DATA UNDER STUDY:

-- ==== Sys2Proof/Laws/Loops.lean ====
section
/-! SUPPORT. The loop registers: reading them after a write, the check at the end of an active level, the loop step. -/

namespace Sys2Proof.Machine

/-- Reading the loop registers after a write: at the width of the processor. -/
theorem readLoops_writeLoops (u : Cpu) (s : State) (l : Loops) :
    readLoops u (writeLoops u l s) = ⟨l.ls.map (truncTo u), l.le.map (truncTo u), l.lc.map (truncTo u)⟩ := by
  cases u with
  | core c =>
    have : truncTo (Cpu.core c) = id := rfl
    simp [readLoops, writeLoops, this]
  | hearth h =>
    simp only [readLoops, writeLoops, hearthAt_modHearth_self, Vector.map_map]
    rfl

/-- The PC is not the last word of an active level. -/
def notAtEnd (u : Cpu) (s : State) : Prop :=
  ∀ k, ((readLoops u s).le.get k).getLsbD 0 = true → (readLoops u s).le.get k &&& ~~~3 ≠ readPc u s

/-- Some active level ends at the PC. -/
theorem endsActive_iff (u : Cpu) (s : State) : endsActive (readLoops u s) (readPc u s) = true ↔ ¬notAtEnd u s := by
  rw [endsActive, List.any_eq_true]
  constructor
  · rintro ⟨k, _, h⟩ no
    rw [Bool.and_eq_true] at h
    exact no k h.1 (eq_of_beq h.2)
  · intro h
    refine Classical.byContradiction fun q => h fun k hk e => q ⟨k, List.mem_finRange k, ?_⟩
    rw [Bool.and_eq_true]
    exact ⟨hk, beq_iff_eq.2 e⟩

/-- The check of R70 passes. -/
theorem endCheck_ok {u : Cpu} {s : State} (h : notAtEnd u s) : endCheck u s = .ok () s := by
  have : endsActive (readLoops u s) (readPc u s) = false := by
    rw [Bool.eq_false_iff]; intro x; exact (endsActive_iff u s).1 x h
  simp [endCheck, this]

/-- The check of R70 raises LOOP END_INSN. -/
theorem endCheck_bad {u : Cpu} {s : State} (h : ¬notAtEnd u s) : endCheck u s = .error (.trap ⟨0x0B, 3, 0, 0, 0⟩) s := by
  have := (endsActive_iff u s).2 h
  simp [endCheck, this]

end Sys2Proof.Machine
end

TASK GOAL:
Every record, start to finish: reproduce it word for word.

RESULT OF THIS TASK:
-- ==== Sys2Proof/Laws/Loops.lean ====
section
/-! SUPPORT. The loop registers: reading them after a write, the check at the end of an active level, the loop step. -/

namespace Sys2Proof.Machine

/-- Reading the loop registers after a write: at the width of the processor. -/
theorem readLoops_writeLoops (u : Cpu) (s : State) (l : Loops) :
    readLoops u (writeLoops u l s) = ⟨l.ls.map (truncTo u), l.le.map (truncTo u), l.lc.map (truncTo u)⟩ := by
  cases u with
  | core c =>
    have : truncTo (Cpu.core c) = id := rfl
    simp [readLoops, writeLoops, this]
  | hearth h =>
    simp only [readLoops, writeLoops, hearthAt_modHearth_self, Vector.map_map]
    rfl

/-- The PC is not the last word of an active level. -/
def notAtEnd (u : Cpu) (s : State) : Prop :=
  ∀ k, ((readLoops u s).le.get k).getLsbD 0 = true → (readLoops u s).le.get k &&& ~~~3 ≠ readPc u s

/-- Some active level ends at the PC. -/
theorem endsActive_iff (u : Cpu) (s : State) : endsActive (readLoops u s) (readPc u s) = true ↔ ¬notAtEnd u s := by
  rw [endsActive, List.any_eq_true]
  constructor
  · rintro ⟨k, _, h⟩ no
    rw [Bool.and_eq_true] at h
    exact no k h.1 (eq_of_beq h.2)
  · intro h
    refine Classical.byContradiction fun q => h fun k hk e => q ⟨k, List.mem_finRange k, ?_⟩
    rw [Bool.and_eq_true]
    exact ⟨hk, beq_iff_eq.2 e⟩

/-- The check of R70 passes. -/
theorem endCheck_ok {u : Cpu} {s : State} (h : notAtEnd u s) : endCheck u s = .ok () s := by
  have : endsActive (readLoops u s) (readPc u s) = false := by
    rw [Bool.eq_false_iff]; intro x; exact (endsActive_iff u s).1 x h
  simp [endCheck, this]

/-- The check of R70 raises LOOP END_INSN. -/
theorem endCheck_bad {u : Cpu} {s : State} (h : ¬notAtEnd u s) : endCheck u s = .error (.trap ⟨0x0B, 3, 0, 0, 0⟩) s := by
  have := (endsActive_iff u s).2 h
  simp [endCheck, this]

end Sys2Proof.Machine
end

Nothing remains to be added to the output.